If the majority of water users are kept outside the purview, how will such a regulation make any significant dent in addressal? Water is a state subject; the guideline is expected to generate contestation at a time when the statutory power between states and the Centre is already under great strain.

The devil is in the details: The implementation would be difficult as it will raise conflict with single-window clearance of applications for establishing new industries.

The reliability of  groundwater estimates, on which the regulatory guideline is based, is a suspect. Groundwater category has remained a sour point between the states and central agencies. The Jal Shakti ministry should navigate from an archaic estimation methodology to real-time forecast.

The first step in this direction is a national well census that covers all wells adopting crowd-sourcing technology. Based on the authenticated well census, the monitoring networks recalibrate supported high-frequency data generation. The groundwater estimates need to be dumped and migrated to real time modelling. Until new monitoring systems are established, no major policy decisions should be drafted.

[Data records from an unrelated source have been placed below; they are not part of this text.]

-- ==== Sys2Proof/Certificates/Slice0/Obligations.lean ====
section
/-! DEFINITION. The statements for the provers. -/

open Sys2Proof Sys2Proof.Machine

/-- For every state, command and queue: a step of the state with the command at the front of its queue is the command
run on the state with the rest of the queue. -/
def Obligations.StepRunsTheFrontCommand : Prop :=
  ∀ (s : State) (c : Instr) (rest : List Instr), step { s with pending := c :: rest } = exec c { s with pending := rest }

/-- For every state, reached or not: a step answers a next state (no command of the operation table ends in a fault or
a refusal); its queue is the queue before without its first command; and if every memory is in canonical form
(addresses strictly rising, no entry that equals what an unlisted address reads as), every memory still is. -/
def Obligations.EveryStepAnswers : Prop :=
  ∀ (s : State), ∃ t, step s = .next t ∧ t.pending = s.pending.tail ∧ (s.canonical → t.canonical)

/-- The model's choice (assumption log entry 1), no rule of the spec: with no command waiting, no host access waiting
or held back, no value of a drill waiting to be notified and no event to record, a step answers a next state 2 ns later, with
the hub's tally on by what its servo's increment gives (entry 17), in which nothing has changed but the clock, the calendar and
its registers, the tallies and the count of cycles writes have been held. -/
def Obligations.IdleStepPassesTime : Prop :=
  ∀ (s : State), s.pending = [] → s.hub.host.wait = [] → s.hub.host.held = [] → s.events = [] →
    (∀ (f : FieldId), ∀ e ∈ (s.field f).plots, e.2.notify = none) → ∃ t, step s = .next t ∧ t.now = s.now + 2 ∧ 
      t.hub.tally = (s.hub.tally + (s.hub.servo.tFrac + 3 * tallyInc s.hub.servo.hold s.hub.servo.fTrim s.hub.servo.pTrim) / 2 ^ 32) % 2 ^ 64 ∧
      Only [.now, .hubReg Reg.CAL_TIME.FRAC, .hubReg Reg.CAL_TIME.SEC, .tallyHub, .calendar, .reg Reg.MEM_MIR_STATUS.HOLD_CYCLES, .tally] (fun _ => True) (fun _ => False) s t

/-- State.reset: no command and no event waits; every memory is in canonical form; no list is longer than its unit has
places; every byte of the plot stores reads 0 and no bin word differs from 0 (R99, R160); every drill is HELD; the
registers named have their Cold values: HLT_PKG.SCORE 0x3E8, HLT_FLEET.PRESSURE 0, THM_CTL.ALERT_MASK 0x1F,
GWY_CLASS_CTL.NEAR_SCOPE 0b10, RTE_CONG_CTL.ENABLE 1 and WINDOW_LOG 0x14, HDL_PORT_CTL CAL_EN 1, FLD_SR_SEED 0, and a
register field that nothing lists reads its Cold value. Derived: that State.reset is the machine right after a cold
reset, and what Kept, Strap, Seed and the model's own fields hold there, is the model's choice (assumption log entry
5), and so is the empty queue (entry 6) and what memory reads as that nothing lists (entry 7). -/
def Obligations.ResetState : Prop :=
  (State.reset.pending = [] ∧ State.reset.events = [] ∧ State.reset.canonical ∧ State.reset.Bounded) ∧
  (∀ (f : FieldId) (b : Nat), Mem.byte State.reset.mem.store[f] b = 0 ∧ SMap.get State.reset.mem.bin[f] 0 b = 0 ∧ SMap.get State.reset.mem.storeErr[f] 0 b = 0) ∧
  (∀ (f : FieldId) (p : PlotId), (State.reset.plot f p).drill.st = .held) ∧
  (State.reset.hreg Reg.HLT_PKG.SCORE = 0x3E8 ∧ State.reset.hreg Reg.HLT_FLEET.PRESSURE = 0 ∧ State.reset.hreg Reg.THM_CTL.ALERT_MASK = 0x1F) ∧
  (∀ (f : FieldId), State.reset.freg f Reg.GWY_CLASS_CTL.NEAR_SCOPE = 2 ∧ State.reset.freg f Reg.RTE_CONG_CTL.ENABLE = 1 ∧ State.reset.freg f Reg.RTE_CONG_CTL.WINDOW_LOG = 0x14 ∧ State.reset.freg f Reg.HDL_PORT_CTL.CAL_EN 0 = 1 ∧ State.reset.freg f Reg.FLD_SR_SEED.SEED = 0) ∧
  (∀ (k : RegField) (n i : Nat), State.reset.hreg k n i = k.cold ∧ ∀ f : FieldId, State.reset.freg f k n i = k.cold ∧ ∀ p : PlotId, State.reset.preg f p k = k.cold)

/-- Cold and warm reset: every byte of every plot store reads 0 and no word of one has an error, and every drill is
HELD. Partition reset of a field in READY outside hub-lost operation: the same of the field's plot stores and drills.
-/
def Obligations.ResetsZeroPlotStores : Prop :=
  (∀ (s : State) (po : Bool) (st : Fin 16) (vbat : Vbat), Leaves (exec (.coldReset po st vbat) s) (fun u =>
      (∀ (f : FieldId) (b : Nat), Mem.byte u.mem.store[f] b = 0) ∧
      (∀ (f : FieldId) (w : Nat), SMap.get u.mem.storeErr[f] 0 w = 0) ∧
      (∀ (f : FieldId) (p : PlotId), (u.plot f p).drill.st = .held))) ∧
  (∀ (s : State) (i3c : Bool), Leaves (exec (.warmReset i3c) s) (fun u =>
      (∀ (f : FieldId) (b : Nat), Mem.byte u.mem.store[f] b = 0) ∧
      (∀ (f : FieldId) (w : Nat), SMap.get u.mem.storeErr[f] 0 w = 0) ∧
      (∀ (f : FieldId) (p : PlotId), (u.plot f p).drill.st = .held))) ∧
  (∀ (s : State) (f : FieldId), (s.field f).hubLost = false → s.svc f = svcReady → Leaves (exec (.partitionReset f) s) (fun u =>
      (∀ b : Nat, Mem.byte u.mem.store[f] b = 0) ∧
      (∀ w : Nat, SMap.get u.mem.storeErr[f] 0 w = 0) ∧
      (∀ p : PlotId, (u.plot f p).drill.st = .held)))

/-- TERN: an element whose two bits are 11 reads as +0 and reports class TERN_RESERVED, and no conversion into TERN
gives the code 11. Block formats with scale code c other than 0xFF: element i of an MX floating-point block is its
element value times 2^(c − 127), of an MXINT8 block k × 2^−6 times 2^(c − 127), of a GFP4 block its element value
times 2^(c − 127 − s_g) with g = i / 8. -/
def Obligations.NumberFormatRules : Prop :=
  (∀ (c : Nat), c % 4 = 3 → decodeElem fmtTERN c = (.fin false 0 0, clsTernReserved)) ∧
  (∀ (v : Val) (mode r : Nat) (nonsat : Bool), (convert v fmtTERN mode nonsat r).1 ≠ 3) ∧
  (∀ (sel c shifts i code : Nat) (F : Fmt), fmtOf sel = some F → F.block = true → c < 0xFF → (F.gfp = true → (decodeBlockElem F c shifts i code).1 = (decodeElem F.elem code).1.scale ((c : Int) - 127 - bits shifts (2 * (i / 8)) 2)) ∧
      (F.gfp = false → F.elem.kind = .float → (decodeBlockElem F c shifts i code).1 = (decodeElem F.elem code).1.scale ((c : Int) - 127)) ∧
      (F.gfp = false → F.elem.kind = .mxint → (decodeBlockElem F c shifts i code).1 = (Val.ofInt (toSigned 8 code) (-6)).scale ((c : Int) - 127)))

/-- For every state: writing the records of the raised events changes only the event rings and their PROD and LOST,
the MSI-X messages due, the records kept for Yarzin and for the collector, and what any write of HBM can change; with
no event raised it changes nothing; and no event is left where each raised one is of the hub or of a field whose ring
is not enabled. A ring that holds no more records than its size holds no more after (R608). -/
def Obligations.RecordFrame : Prop :=
  (∀ (s : State), Only recordParts (fun _ => True) (fun _ => True) s s.drain) ∧
  (∀ (s : State), s.events = [] → s.drain = s) ∧
  (∀ (s : State), (∀ e ∈ s.events, ∀ f : FieldId, e.src = some f → s.freg f Reg.FLD_EVT_RING.ENABLE = 0) → s.drain.events = []) ∧
  (∀ (s : State), (s.hreg Reg.HUB_EVT_IDX.PROD + 0x10000 - s.hreg Reg.HUB_EVT_IDX.CONS) % 0x10000 ≤ 2 ^ s.hreg Reg.HUB_EVT_RING.SIZE_LOG →
      (s.drain.hreg Reg.HUB_EVT_IDX.PROD + 0x10000 - s.drain.hreg Reg.HUB_EVT_IDX.CONS) % 0x10000 ≤ 2 ^ s.drain.hreg Reg.HUB_EVT_RING.SIZE_LOG) ∧
  (∀ (s : State) (f : FieldId), (s.freg f Reg.FLD_EVT_IDX.PROD + 0x10000 - s.freg f Reg.FLD_EVT_IDX.CONS) % 0x10000 ≤ 2 ^ s.freg f Reg.FLD_EVT_RING.SIZE_LOG →
      (s.drain.freg f Reg.FLD_EVT_IDX.PROD + 0x10000 - s.drain.freg f Reg.FLD_EVT_IDX.CONS) % 0x10000 ≤ 2 ^ s.drain.freg f Reg.FLD_EVT_RING.SIZE_LOG)

/-- One raised hub event, recorded. Ring enabled and not full, its next record inside hub SRAM: the 32-byte record is
written at BASE + (PROD mod 2^SIZE_LOG) × 32 and no other byte of SRAM changes, PROD goes up by one modulo 2^16,
Yarzin has a copy, and the message of the class is due or was sent. Ring full: SRAM and PROD stay, LOST goes up by one
up to its largest value, Yarzin has a copy. Ring not enabled: SRAM, PROD and LOST stay, Yarzin has a copy. One event
of a field whose ring is not enabled, or that is DARK: its PROD, LOST and HBM stay, Yarzin has a copy, and the record waits for the
collector where its class is forwarded and the field is not DARK (log entry 42, the model's choice). -/
def Obligations.RecordsAreWritten : Prop :=
  (∀ (s : State) (e : RaisedEvent), s.events = [e] → e.src = none → s.hreg Reg.HUB_EVT_RING.ENABLE = 1 → ringFull (s.hreg Reg.HUB_EVT_IDX.PROD) (s.hreg Reg.HUB_EVT_IDX.CONS) (s.hreg Reg.HUB_EVT_RING.SIZE_LOG) = false → s.hreg Reg.HUB_EVT_RING.BASE * 4096 + s.hreg Reg.HUB_EVT_IDX.PROD % 2 ^ s.hreg Reg.HUB_EVT_RING.SIZE_LOG * 32 + 32 ≤ sramSize → s.drain.events = [] ∧
      s.drain.mem.sram = Mem.write s.mem.sram (s.hreg Reg.HUB_EVT_RING.BASE * 4096 + s.hreg Reg.HUB_EVT_IDX.PROD % 2 ^ s.hreg Reg.HUB_EVT_RING.SIZE_LOG * 32) (s.evRecord e (evFlags e) (s.hreg Reg.HUB_EVT_IDX.PROD)) ∧
      s.drain.hreg Reg.HUB_EVT_IDX.PROD = (s.hreg Reg.HUB_EVT_IDX.PROD + 1) % 2 ^ 16 ∧
      s.drain.hub.yarzinEvents = s.hub.yarzinEvents ++ [s.evRecord e (evFlags e) (s.hreg Reg.HUB_EVT_IDX.PROD)] ∧
      (bit (SMap.get s.drain.hub.msixDue 0 0) e.cls = true ∨ bit (SMap.get s.hub.msixSent 0 0) e.cls = true)) ∧
  (∀ (s : State) (e : RaisedEvent), s.events = [e] → e.src = none → s.hreg Reg.HUB_EVT_RING.ENABLE = 1 → ringFull (s.hreg Reg.HUB_EVT_IDX.PROD) (s.hreg Reg.HUB_EVT_IDX.CONS) (s.hreg Reg.HUB_EVT_RING.SIZE_LOG) = true → s.drain.events = [] ∧ s.drain.mem.sram = s.mem.sram ∧ s.drain.hreg Reg.HUB_EVT_IDX.PROD = s.hreg Reg.HUB_EVT_IDX.PROD ∧
      s.drain.hreg Reg.HUB_EVT_IDX.LOST = min (s.hreg Reg.HUB_EVT_IDX.LOST + 1) 65535 ∧
      s.drain.hub.yarzinEvents = s.hub.yarzinEvents ++ [s.evRecord e (evFlags e) (s.hreg Reg.HUB_EVT_IDX.PROD)]) ∧
  (∀ (s : State) (e : RaisedEvent), s.events = [e] → e.src = none → s.hreg Reg.HUB_EVT_RING.ENABLE = 0 → s.drain.mem.sram = s.mem.sram ∧ s.drain.hreg Reg.HUB_EVT_IDX.PROD = s.hreg Reg.HUB_EVT_IDX.PROD ∧
      s.drain.hreg Reg.HUB_EVT_IDX.LOST = s.hreg Reg.HUB_EVT_IDX.LOST ∧
      s.drain.hub.yarzinEvents = s.hub.yarzinEvents ++ [s.evRecord e (evFlags e) (s.hreg Reg.HUB_EVT_IDX.PROD)]) ∧
  (∀ (s : State) (e : RaisedEvent) (f : FieldId), s.events = [e] → e.src = some f → s.freg f Reg.FLD_EVT_RING.ENABLE = 0 ∨ s.svc f = svcDark → s.drain.mem = s.mem ∧ s.drain.freg f Reg.FLD_EVT_IDX.PROD = s.freg f Reg.FLD_EVT_IDX.PROD ∧
      s.drain.freg f Reg.FLD_EVT_IDX.LOST = s.freg f Reg.FLD_EVT_IDX.LOST ∧
      s.drain.hub.yarzinEvents = s.hub.yarzinEvents ++ [s.evRecord e (evFlags e) (s.freg f Reg.FLD_EVT_IDX.PROD)] ∧
      (s.drain.field f).fwdQueue = (s.field f).fwdQueue ++ (if decide (s.svc f ≠ svcDark) && nodeNamed (s.freg f Reg.FLD_EVT_FWD.COLLECTOR) && bit (s.freg f Reg.FLD_EVT_FWD.CLASSES) e.cls then [s.evRecord e (evFlags e) (s.freg f Reg.FLD_EVT_IDX.PROD)] else []))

The regulation prescribes nominal abstraction and restoration fees as atonement for damages caused to the groundwater system. Again, such a fee is limited to housing societies, industries and mines while farmers, domestic water users and MSMEs are exempted.

Alternatively, an incentive for not pumping groundwater to enhance the instrinsic value of land, improving ecological balance and overall valuation is a distinction that needs serious evaluation.

Mining projects are counted in the regulatory bill and are required to pay a nominal groundwater abstraction fees. Negative hydrological impacts of mining are far more serious than industries and should have been cateogorised separately with detailed guidelines.

Groundwater quality contamination from mines is a greater apprehension — more than groundwater abstraction. Degradation of recharge zones, soil profile, biomass, tree canopy, cutting of slopes have a negative overall impact on the entire hydrological functions.

Alternatively, the mining sector needs to be incentivised to

  • Create Managed Aquifer Recharge (MAR) in abanadoned open-cast mined areas
  • Reclaim post-mining landscape to restore land morphology as protected recharge zones
  • Restore fauna, flora, soil microbiological and hydrological functions to integrate the area into operational hydrological cycle

Sadly, the policy guideline remains ignorant on these critical aspects and has limited its views to just three lines of the 30-page document.

The new policy guidelines is disconnected with the current ground-level realities and offers little hope towards addressing the inflating groundwater concerns.

It is time for some serious soul-searching and come up with simple, operable solutions to limit the abuse by stakeholders across the board. Abuse of groundwater for irrigation can no more be pushed under the carpet and needs to be addressed upfront by defining the maximum water footprint for various crops.

Groundwater for domestic use needs to be reused and recycled to ensure that pumping demands get reduced. The goal for the coming decade should be to reduce groundwater extraction by half while increasing water use efficiency by several folds.